Она произнесла это с необычной болью, с трудом сдерживая себя.
— Ну конечно же, Иоланта.
Она улыбнулась и качнула головой.
— Один раз я попыталась возродить нас в фильме, тебя и меня. Не сработало. Рэки написал тогда сценарий, но он ничего не понял.
— Не удивительно. Но с какой стати?
— Ни с какой. Я сильна задним умом. Всё, что происходит, как-то не очень задевает меня. А потом я вдруг понимаю смысл случившегося и тогда вновь всё переживаю и всё понимаю. Так было и с тобой тоже. В один прекрасный день, когда я плавала в бассейне, как будто разверзлись небеса и я вдруг поняла, как это было важно и замечательно — мы с тобой. Мы могли бы даже назвать это любовью. Ах, это слово!
— Я всё принял с примерным мужским эгоизмом.
— Знаю. Думаю, ты считал, мы всего лишь… как ты любил говорить? Ну да, «соединяем два нарциссизма и пользуемся телом другого как зеркалом». Жестокий Феликс, всё было не так; иначе почему ты заболел, когда я уехала? Ладно, я тоже очень тяжело болела, но уже потом, возле голливудского бассейна и лишь одну секунду; все удивились, почему я плачу. Вот нелепость. Потом я попыталась сделать фильм о нас с тобой в Афинах, чтобы немного смягчить укоры памяти; но не сработало. Пришлось потратить на это много лет. Нелепо. Фильм всё-таки выпустили, но он был хуже некуда.
Она запачкала яйцом ночную рубашку. Это было совершенно естественно и очень по-детски.

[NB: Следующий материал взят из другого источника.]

/-- A team's version (R204, R208, R211). -/
structure Version where
  /-- The bytes the version has written, by physical address, ascending; a listed byte may be zero. -/
  cells : List Host.Cell
  /-- Read marks: physical addresses of aligned words, ascending. -/
  reads : List Nat
  /-- Write marks. -/
  writes : List Nat
  /-- The number of commits the device had performed when the region began (R206). -/
  since : Nat
  /-- The commits the team has performed (R221). -/
  commits : Nat
  /-- A commit waits for horizon share (R212). -/
  waiting : Bool
  /-- A direct write has been performed since the last commit (R213, R350). -/
  dirw : Bool
  /-- The region has ended and no other has begun: the team's image has left the device (R209, R359). -/
  ended : Bool
  deriving DecidableEq, Repr

/-- The spring block that a generator team fills (R233, R237). -/
structure GenOf where
  /-- Its spring's number in the team's context. -/
  spring : Nat
  /-- The block index. -/
  block : Nat
  /-- The depth. -/
  depth : Nat
  /-- SFILL has been performed. -/
  filled : Bool
  /-- Where it was placed (R237): 0 ordinary resources, 1 a spring slot, 2 a nested slot. -/
  place : Nat
  deriving DecidableEq, Repr

/-- The abandonment that a team awaits (R350). -/
structure Doom where
  /-- REASON. -/
  reason : Nat
  /-- CAUSE. -/
  cause : Nat
  /-- PC of the word. -/
  pc : Word
  /-- SLOT of the word. -/
  slot : Nat
  /-- DETAIL of a failing generator (R234). -/
  detail : DWord
  /-- The CAUSE that a failing generator writes. -/
  genCause : Nat
  deriving DecidableEq, Repr

/-- Where a team stands (R312, R313, R356). -/
structure Seat where
  /-- The physical core number. -/
  core : Nat
  /-- The virtual core, in the %core layout. -/
  vcore : Nat
  /-- The bank. -/
  bank : Nat
  /-- %cluster. -/
  cluster : Word
  /-- The linear index of the first team of its cluster's run. -/
  run : Nat
  /-- Device time of its placement. -/
  placed : Nat
  /-- Its rise still counts in TPRED (R321). -/
  rising : Bool
  /-- Its refresh charge (R323). -/
  charge : Nat
  deriving DecidableEq, Repr

/-- The write-back of a STASH.FLUSH or STASH.INV that has issued (R151). -/
structure Flush where
  /-- The member whose word it is. -/
  mem : Nat
  /-- It is a handler's word. -/
  handler : Bool
  /-- The window. -/
  obj : Nat
  /-- The bytes of the snapshot that are not written back yet, by window offset. -/
  cells : List Host.Cell
  deriving DecidableEq, Repr

/-- A team (R73): one iteration of a launch on one core. -/
structure Team where
  /-- Its context. -/
  ctx : Nat
  /-- Its partition. -/
  part : Nat
  /-- The model's key of its launch; none for a generator. -/
  launch : Option Nat
  /-- %task. -/
  task : DWord
  /-- Its dispatches before this one (R350, RETRY). -/
  retry : Nat
  /-- Its place. -/
  seat : Seat
  /-- What its launch declares. -/
  spec : Spec
  /-- Its launch priority, which a generator's waiters may raise (R237). -/
  prio : Nat
  /-- Its groups and split groups. -/
  members : List Member
  /-- The next member name. -/
  fresh : Nat
  /-- Its eddy bins. -/
  bins : List Bin
  /-- k0 to k63; an unlisted token is EMPTY. -/
  tokens : Sparse Token
  /-- acc0 to acc31; an unlisted tile is FREE and holds +0. -/
  tiles : Sparse Tile
  /-- The metadata units' bytes: byte b of unit u at 128 × u + b. -/
  units : Bytes
  /-- The local-store objects. -/
  objs : List Obj
  /-- The write-backs of STASH words that are under way. -/
  flushes : List Flush
  /-- Its releases that have issued and are not performed yet, oldest first. -/
  rels : List Release
  /-- The version. -/
  ver : Version
  /-- The tile holding, in bytes. -/
  hold : Nat
  /-- The tile reservation, in bytes (R290). -/
  tres : Nat
  /-- The bytes of the tile holding. -/
  tdata : Bytes
  /-- %tilecfg. -/
  tilecfg : Word
  /-- DROP of %tilehold. -/
  drop : Nat
  /-- The arrival slots; an unlisted slot is disarmed. -/
  arrivals : Sparse ArrSlot
  /-- %arrmiss. -/
  arrmiss : Nat
  /-- %fpenable. -/
  fpenable : BitVec 5
  /-- %tvec. -/
  tvec : Word
  /-- %debug.PRC. -/
  prc : Bool
  /-- The shape slots' registers sB to sB+8; an unlisted slot is empty (R257). -/
  shapes : Sparse (List Word)
  /-- It has arrived at these cluster barriers (R219). -/
  arrived : List Nat
  /-- The cluster barrier at which its arrival by a slot's end waits for its commit (R212, R219). -/
  arriving : Option Nat
  /-- The block it fills, of a spring generator. -/
  gen : Option GenOf
  /-- Its abandonment, once decided. -/
  doom : Option Doom
  /-- It is saved in its context's image (R352). -/
  saved : Bool
  deriving DecidableEq, Repr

Вытерев пятно носовым платком, я, как няня, укоризненно пощёлкал языком.
— Пожалуйста, Иоланта, будь хорошей девочкой и во всём слушайся мистера Маршана. Ладно? Никакого оригинальничанья, никаких фокусов, никаких блестящих идей. По крайней мере, несколько недель.
— Ну конечно, милый. А ты будешь часто навещать меня, просто чтобы поболтать. Привози с собой Бенедикту, если хочешь. — Она помедлила. — Нет, не надо Бенедикту. Я ещё не примирилась с ней. Она будет меня стеснять.
— Ну и ну!
— Знаю. Извини! Но всё-таки… — Я поднялся и забрал поднос с кровати. — Мне надо ещё кое-что рассказать о Рэки, — заявила она, устраиваясь поудобнее. — Я всё тебе расскажу, всё-всё. Теперь можно. Карьера закончена, компания продана. Мне как-то необычно легко. Ведь у меня есть время на разные дела. Например, пожить на Бали, почитать Пруста, разобраться в картах Таро…
Мне не хотелось её спрашивать, но деваться было некуда:
— Скажи, ты ощущаешь способность быть счастливой? Счастливой!
Она задумалась.
— Да, — прошептала она, и я поцеловал её в лоб. — Да. Ощущаю. Но, Феликс, всё будет зыбко, пока я не увижусь с Джулианом, который виноват во всех моих профессиональных несчастьях.
— То есть?
— Я, конечно же, преувеличиваю, но он нависает надо мной как туча, невидимая туча. Тебе когда-нибудь приходилось видеть его вблизи?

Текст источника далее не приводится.